A diferença entre laudo fraco e laudo tecnicamente insuficiente

Falhas não costumam ser bem recebidas

Igor Cunha

4/30/20262 min read

Na prática judicial, nem todo laudo pericial problemático é igual. Há uma diferença relevante — e muitas vezes ignorada — entre um laudo fraco e um laudo tecnicamente insuficiente. Confundir esses conceitos pode levar a interpretações equivocadas por magistrados, advogados e até por colegas peritos.

Do ponto de vista da perícia odontológica, essa distinção é fundamental, pois impacta diretamente a credibilidade da prova, a possibilidade de impugnação e o valor jurídico do laudo.

Linguagem pobre × falha metodológica

Um laudo fraco costuma apresentar problemas de forma, não necessariamente de conteúdo técnico. É comum encontrar:

  • Linguagem excessivamente simples ou mal estruturada

  • Falta de clareza na exposição das ideias

  • Uso limitado de terminologia técnica

  • Argumentação pouco aprofundada

Apesar disso, o laudo fraco pode estar tecnicamente correto. O perito realizou exame, analisou documentos, respondeu aos quesitos e fundamentou suas conclusões, ainda que de maneira pouco elegante ou pouco didática. Nesses casos, o laudo pode ser criticável sob o aspecto comunicacional, mas não está invalidado.

Já o laudo tecnicamente insuficiente apresenta falhas muito mais graves. Aqui o problema não é a forma como se escreve, mas o que deixou de ser feito. São exemplos:

  • Ausência de metodologia clara

  • Falta de nexo entre fatos observados e conclusões

  • Desconsideração de documentos relevantes

  • Respostas genéricas ou evasivas aos quesitos

  • Conclusões sem base técnica ou científica

Nesse cenário, não se trata de “escrever mal”, mas de periciar mal.

O que invalida um laudo

Um laudo pode ser considerado tecnicamente insuficiente — e, portanto, passível de invalidação — quando:

  • Não descreve adequadamente o exame pericial realizado

  • Não explica os critérios técnicos utilizados

  • Ignora limitações dos elementos analisados

  • Extrapola os limites da atuação pericial

  • Emite juízo de valor ou conclusões não sustentadas por evidências

Na perícia odontológica, isso ocorre, por exemplo, quando o perito afirma a existência de erro profissional sem demonstrar o desvio técnico, ou quando presume nexo causal sem respaldo clínico-documental.

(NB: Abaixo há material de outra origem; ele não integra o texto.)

-- ==== Sys2Proof/Machine/Scalar.lean ====
section
/-! DEFINITION. The control and scalar commands of every engine: NOP, J, WHORL, S.LI, S.OP and A.SET (R254, R258-R264). -/

namespace Sys2Proof.Machine

/-- NOP. -/
def planNop (_key _i _c : Nat) (_s : State) (_rep : Nat) : Plan := { occ := 1 }

def execNop (die slot engine : Nat) (s : State) : Res := execCmd die slot engine 0x01 planNop s

/-- J, taken. -/
def planJ (_key _i c : Nat) (_s : State) (_rep : Nat) : Plan := { occ := 3, next := some (jumpTo (bits c 44 32)) }

def execJ (die slot engine : Nat) (s : State) : Res := execCmd die slot engine 0x02 planJ s

/-- Count that a WHORL latches. -/
def whorlCount (e : Engine) (c : Nat) : Nat :=
  match bits c 35 34 with
  | 0 => bits c 95 64
  | 1 => (sReg e (bits c 39 36)).toNat
  | _ => (lReg e (bits c 33 32)).programmed.toNat

/-- The whorl a WHORL starts. -/
def startWhorl (c n : Nat) (e : Engine) : Engine :=
  let l := bits c 33 32
  let len := bits c 52 40
  if n = 0 then { e with pc := e.pc + len + 1 }
  else
    { setL e l { programmed := (lReg e l).programmed, remaining := BitVec.ofNat 32 n, first := BitVec.ofNat 13 (e.pc + 1),
                 last := BitVec.ofNat 13 (e.pc + len), active := true, level := (activeWhorls e).length + 1 }
      with pc := e.pc + 1 }

/-- WHORL: OPERAND, WHORL_DEPTH and WHORL_BOUND in the order of their codes. -/
def planWhorl (key i c : Nat) (s : State) (_rep : Nat) : Plan :=
  let e := getEng s key i
  let l := bits c 33 32
  let n := whorlCount e c
  let stop := e.pc + bits c 52 40
  { occ := 2,
    reads := match bits c 35 34 with
      | 0 => []
      | 1 => [(0, bits c 39 36)]
      | _ => [(4, l)],
    errs := (if 2 ^ 32 ≤ n then [(6, 0)] else [])
      ++ (if (lReg e l).active ∨ (activeWhorls e).length = 4 then [(7, 0)] else [])
      ++ (if 8191 < stop ∨ (activeWhorls e).any (fun m => decide ((lReg e m).last.toNat < stop)) then [(8, 0)] else []),
    next := some (startWhorl c n) }

def execWhorl (die slot engine : Nat) (s : State) : Res := execCmd die slot engine 0x03 planWhorl s

/-- S.LI. -/
def planSLi (_key _i c : Nat) (_s : State) (_rep : Nat) : Plan :=
  { results := [(1, nameTarget (bits c 36 32) (word (bits c 127 64)))] }

def execSLi (die slot engine : Nat) (s : State) : Res := execCmd die slot engine 0x10 planSLi s

/-- Result of S.OP (R264). -/
def scalarOp (op : Nat) (a b : Word) : Word :=
  match op with
  | 0 => a + b
  | 1 => a - b
  | 2 => a * b
  | 3 => a &&& b
  | 4 => a ||| b
  | 5 => a ^^^ b
  | 6 => a <<< (b.toNat % 64)
  | 7 => a >>> (b.toNat % 64)
  | 8 => a.sshiftRight (b.toNat % 64)
  | 9 => if a.toInt ≤ b.toInt then a else b
  | 10 => if a.toInt ≤ b.toInt then b else a
  | 11 => word (b2n (a == b))
  | 12 => word (b2n (a != b))
  | 13 => word (b2n (decide (a.toInt < b.toInt)))
  | 14 => word (b2n (decide (a.toInt ≤ b.toInt)))
  | 15 => word (b2n (decide (a.toNat < b.toNat)))
  | 16 => word (b2n (decide (a.toNat ≤ b.toNat)))
  | _ => b

/-- S.OP; MOV reads no operand A. -/
def planSOp (key i c : Nat) (s : State) (_rep : Nat) : Plan :=
  let e := getEng s key i
  let op := bits c 52 48
  let b := if bit c 47 then word (bits c 127 64) else nameVal e (bits c 46 42)
  { reads := (if op = 17 then [] else [nameReg (bits c 41 37)]) ++ (if bit c 47 then [] else [nameReg (bits c 46 42)]),
    results := [(2, nameTarget (bits c 36 32) (scalarOp op (nameVal e (bits c 41 37)) b))] }

def execSOp (die slot engine : Nat) (s : State) : Res := execCmd die slot engine 0x11 planSOp s

/-- A.SET: FIELD 1 adds to the BASE read at issue. -/
def planASet (key i c : Nat) (s : State) (_rep : Nat) : Plan :=
  let e := getEng s key i
  let n := bits c 35 32
  let f := bits c 38 36
  let v := if bit c 39 then word (bits c 127 64) else nameVal e (bits c 44 40)
  { reads := (if bit c 39 then [] else [nameReg (bits c 44 40)]) ++ (if f = 1 then [(1, n)] else []),
    results := [(2, if f = 1 then .aField n 0 ((aReg e n).base + v) else .aField n f v)] }

def execASet (die slot engine : Nat) (s : State) : Res := execCmd die slot engine 0x12 planASet s

end Sys2Proof.Machine
end

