-- ==== Sys2Proof/Machine/Core.lean ====
section
/-! DEFINITION. The machine as the host takes it. -/

def Sys2Proof.core : Host.Core :=
  { State := Sys2Proof.Machine.State, Fault := Sys2Proof.Machine.Fault, Refusal := Sys2Proof.Machine.Refusal,
    step := Sys2Proof.Machine.step, reset := Sys2Proof.Machine.State.reset }
end

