-- ==== Sys2Proof/Certificates/Slice0/Obligations.lean ====
section
/-! DEFINITION. The statements about the machine for the provers, one `def Obligations.<Name> : Prop` each. A statement's
docstring names the rules of the spec it rests on, or the log entry where it is the model's own choice. -/

open Sys2Proof Sys2Proof.Machine


/-! ### The queue, reset, and what every step keeps -/

/-- The block's own rule (its queue of waiting commands): a step takes the command at the front of the queue and is
that command's effect on the state with the queue's rest. DESIGN CHOICE [12]: with no command waiting the block idles.
-/
def Obligations.StepRunsTheFrontCommand : Prop :=
  (∀ (s : State) (c : Instr) (rest : List Instr), s.pending = c :: rest → step s = exec c { s with pending := rest }) ∧
  (∀ s : State, s.pending = [] → step s = .next s)

/-- Input power has just been applied: the module is at B0 in code 1 with RESET_CAUSE 0 and KD0 active, the lifecycle
state is BLANK, no hank or caravan is open, no fault record is held, no operation runs, no command is remembered, and
both planes hold no image (R16, R445, R449, R451, R524). Registers at reset read what the spec gives them:
BUFFER_GEOMETRY and BUFFER_FREE of a core die, SLOT_LIMIT of every spindle, the first words of the spindle map,
ERR_CTRL's width of 1,000 units with ERR_N low, WATCHDOG_LIMITS, and STEWARD_INFO of every die with its kind and
number (R28, R39, R135, R136, R241, R506, R507). -/
def Obligations.ResetLeavesThePartAtPowerOn : Prop :=
  (let s := State.reset
   s.pending = [] ∧ s.module.state = 1 ∧ s.module.phase = 0 ∧ s.module.resetCause = 0 ∧ s.module.activeKd = 30 ∧
     s.module.errLow = true ∧ s.sec.lifecycle = 0 ∧ s.sec.session = none ∧ s.hanks = [] ∧ s.caravans = [] ∧
     s.records = [] ∧ s.ops = [] ∧ s.cp.remembered = [] ∧ s.cp.step = 1 ∧ s.planeA.active = none ∧ s.planeB.active = none) ∧
  ((∀ die, 8 ≤ die → die < 10 → (readReg State.reset .bufferGeometry die 0 0).1 = 0x16a94001e956c ∧
       (readReg State.reset .bufferFree die 0 0).1 = 0x1e956c001e956c) ∧
     (∀ die slot, 10 ≤ die → die < 26 → slot < 17 → (readReg State.reset .slotLimit die slot 0).1 = 512) ∧
     (∀ die, 10 ≤ die → die < 26 → (readReg State.reset .spindleMap die 0 0).1 = 0x0706050403020100 ∧
       (readReg State.reset .spindleMap die 0 1).1 = 0x0F0E0D0C0B0A0908) ∧
     (∀ die, 30 ≤ die → die < 32 → (readReg State.reset .errCtrl die 0 0).1 = 0x2000003E8 ∧
       (readReg State.reset .watchdogLimits die 0 0).1 = 0x3E8000003E8) ∧
     (∀ die, die < 32 → (readReg State.reset .stewardInfo die 0 0).1 = word (0x100000 + dieKind die * 2 ^ 8 + die)))

/-- The machine after reset is sound. -/
def Obligations.ResetStateIsSound : Prop :=
 Sound State.reset

/-- Headline: whatever command stands at the front, a step that answers a next state keeps the module's codes legal
(R15, R436, R446, R449), every memory canonical, at most 4,096 fault records (R490) and at most 1,024 remembered commands
(R418). -/
def Obligations.EveryStepKeepsTheMachineSound : Prop :=
  ∀ s t : State, Sound s → step s = .next t → Sound t

/-- No command is refused or faults but an event at a unit the part does not have. -/
def Obligations.OnlyAMissingUnitStopsTheBlock : Prop :=
  ∀ s : State, (∃ t, step s = .next t) ∨ ∃ what, step s = .refused (.noSuchUnit what)

/-! ### Taking a command (R416-R418) -/

/-- R416, orders 2, 5 and 6, for every command row: nothing is executed and the TAG is not remembered. A part that is not
powered, or whose control link is not UP, takes no command. -/
def Obligations.CommandsAreTurnedAwayInOrder : Prop :=
  ∀ (s : State) (i : Instr) (tag opcode : Nat), commandRow i = some (tag, opcode) →
    (listens s = false → exec i s = .next s) ∧
    (listens s = true → s.module.phase < 6 →
      ∃ t, exec i s = .next t ∧ TurnedAway s t tag opcode stBringup (failWord 2 0 s.module.phase)) ∧
    (listens s = true → 6 ≤ s.module.phase → 64 ≤ awaitingCount s →
      ∃ t, exec i s = .next t ∧ TurnedAway s t tag opcode stBusy (failWord 5 0 0)) ∧
    (listens s = true → 6 ≤ s.module.phase → awaitingCount s < 64 → (findRemembered s tag).isSome = true →
      ∃ t, exec i s = .next t ∧ TurnedAway s t tag opcode stBadParam (failWord 6 0 0))

/-- `info.read` answers the serial number, format version 1, the active control die and the lifecycle state; `fault.read`
answers OLDEST and NEXT and the records from FIRST, 32 bits of its parameter word, on, and counts them as read; `attest.report` answers the signed report
(R419, R469, R491). -/
def Obligations.InformationIsRead : Prop :=
  ∀ (s : State) (tag : Nat), accepts s tag = true →
    (∃ t, exec (.infoRead tag) s = .next t ∧
      Done s s t tag 0x70 [Config.serial, 1, word s.module.activeKd, word s.sec.lifecycle]) ∧
    (∀ param count, 1 ≤ count → count ≤ 64 →
      let first := param % 2 ^ 32
      ∃ t, exec (.faultRead tag param count) s = .next t ∧
        Done s { s with readUpTo := (recordsFrom s first count).foldl (fun n r => max n (r.seq.toNat + 1)) s.readUpTo } t
          tag 0x60 ([word (oldestRecord s), word s.nextRecord.toNat] ++ (recordsFrom s first count).flatMap recordWords)) ∧
    (∀ (nonce key : List Byte), nonce.length = 32 → s.sec.attestKey = some key →
      ∃ t, exec (.attestReport tag nonce) s = .next t ∧ Replies s t tag 0x68 stOk (attestReport s nonce key) ∧
        t = { s with cp := t.cp, out := t.out })

/-! ### Registers (R420-R422) -/

/-- The access codes of R422, bit by bit: of the bits whose MASK bit is 1 an RW bit takes the VALUE bit and a W1C bit is
cleared when its VALUE bit is 1; every other bit is unaffected. -/
def Obligations.WriteActsOnMaskedBitsByAccessCode : Prop :=
  ∀ (r : Reg) (old value mask i : Nat),
    (mergeWrite r old value mask).testBit i =
      (if mask.testBit i && (regRow r).rw.testBit i then value.testBit i
        else if mask.testBit i && (regRow r).w1c.testBit i && value.testBit i then false
        else old.testBit i)

/-- `reg.read` answers the values of COUNT registers at consecutive offsets of one unit, taken one after another (R421);
of the machine only readings of clocks are taken. A view that D1 grants needs a session that reaches the die, and a
register-file view an engine that does not run (R474). -/
def Obligations.RegisterReadAnswersTheValues : Prop :=
  ∀ (s : State) (tag addr count : Nat) (l : List (Reg × Nat)), accepts s tag = true → 1 ≤ count → count ≤ 64 →
    regsAt (addr % 2 ^ 48) count = some l →
    (l.any (fun r => d1View r.1) = true → debugReaches s 1 (addrDie (addr % 2 ^ 48)) = true) →
    viewBusy s (addr % 2 ^ 48) l = false →
    ∃ t, exec (.regRead tag addr count) s = .next t ∧
      Done s { s with freeCtr := (readRegs s l (addrDie (addr % 2 ^ 48)) (addrInst (addr % 2 ^ 48))).2.freeCtr } t tag 0x10
        (readRegs s l (addrDie (addr % 2 ^ 48)) (addrInst (addr % 2 ^ 48))).1

/-- `reg.write` of a register that has no effect but its contents stores the merged value and changes no other register
and nothing else (R422); where the MASK selects no bit that can be written, the answer is BAD_PARAM and nothing changes. -/
def Obligations.RegisterWriteStoresTheMergedValue : Prop :=
  ∀ (s : State) (tag addr : Nat) (value mask : Word) (r : Reg) (k : Nat), accepts s tag = true →
    decodeAddr (addr % 2 ^ 48) = some (r, k) → (r ≠ .faultSource ∨ bits mask.toNat 31 16 = 0) →
    let die := addrDie (addr % 2 ^ 48)
    let inst := addrInst (addr % 2 ^ 48)
    let old := rget s r die inst k
    let new := mergeWrite r old value.toNat mask.toNat
    (writable r &&& mask.toNat ≠ 0 → storesOnly s r die inst old new mask.toNat = true →
      ∃ t, exec (.regWrite tag addr value mask) s = .next t ∧ Done s (rset s r die inst k new) t tag 0x11 []) ∧
    (writable r &&& mask.toNat = 0 →
      ∃ t, exec (.regWrite tag addr value mask) s = .next t ∧ Replies s t tag 0x11 stBadParam (failWord 8 0 0) ∧
        t = { s with cp := t.cp, out := t.out })

/-! ### Hanks and caravans (R107, R109, R173, R180, R181, R210) -/

/-- `hank.open` of a descriptor that passes checks 1 to 8 of R180 claims its slots and its staging and opens the hank at
round 0 of the base step that R173 gives: the greater of STEP and the step after the committed one (48 bits, R9). -/
def Obligations.HankOpens : Prop :=
  ∀ (s s1 s2 : State) (tag : Nat) (desc : List Byte) (staging : List Word), accepts s tag = true → s.module.state = 4 →
    desc.length = 80 + 8 * (descOf desc).memberCount →
    wbits (wordAt desc 0) 7 0 = 0x10 → descKind (descOf desc) = true → descFields (descOf desc) = true →
    descHandle (descOf desc) = true → descMembers s (descOf desc) = true → descPool s (descOf desc) = true →
    getHank s (descOf desc).hank = none → s.hanks.length < 4096 →
    (∀ i, i < (descOf desc).spindleSpan → logicalAvailable s (((descOf desc).spindleBase + i) % 256) = true) →
    ((descOf desc).syncEn = true → logicalAvailable s (descOf desc).syncSpindle = true) →
    ((descOf desc).type = 5 → barrierCount s (hankDie (descOf desc)) < 256) →
    claimSlots s (descOf desc) (upTo 0 (descOf desc).slotBudget) = some s1 →
    claimBobbins (exchPool (descOf desc))
      (if (descOf desc).type = 6 then (descOf desc).memberCount * stagingPer (descOf desc) else 0) s1 [] = some (staging, s2) →
    ∃ t h, exec (.hankOpen tag desc) s = .next t ∧ Done s (setHank s2 (descOf desc).hank h) t tag 0x20 [] ∧
      h.d = descOf desc ∧ h.current = 0 ∧ h.slots = [] ∧ h.rounds = [] ∧ h.exch.staging = staging ∧
      h.base = (match (getJob s (descOf desc).job).committed with
        | some c => max (descOf desc).step ((c + 1) % 2 ^ 48)
        | none => (descOf desc).step)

Esse tipo de falha compromete a confiabilidade da prova pericial, podendo justificar pedido de esclarecimentos, complementação ou até substituição do perito.

O que apenas enfraquece um laudo

Por outro lado, alguns problemas não invalidam o laudo, embora reduzam sua força persuasiva:

  • Texto excessivamente curto

  • Falta de ilustrações ou esquemas explicativos

  • Pouca referência a literatura científica

  • Respostas objetivas demais, porém corretas

Nesses casos, o laudo pode ser considerado tecnicamente válido, mas menos convincente, especialmente em processos complexos ou altamente controvertidos.

Por que essa distinção importa?

Confundir laudo fraco com laudo insuficiente gera dois riscos opostos:

  • Desqualificar injustamente um laudo tecnicamente correto

  • Aceitar como válido um laudo que não cumpre os requisitos mínimos da perícia

O papel do perito judicial não é “convencer”, mas demonstrar tecnicamente. Clareza ajuda, boa redação fortalece, mas é a metodologia que sustenta o laudo.

Na perícia odontológica, um laudo pode até ser simples — jamais pode ser tecnicamente raso.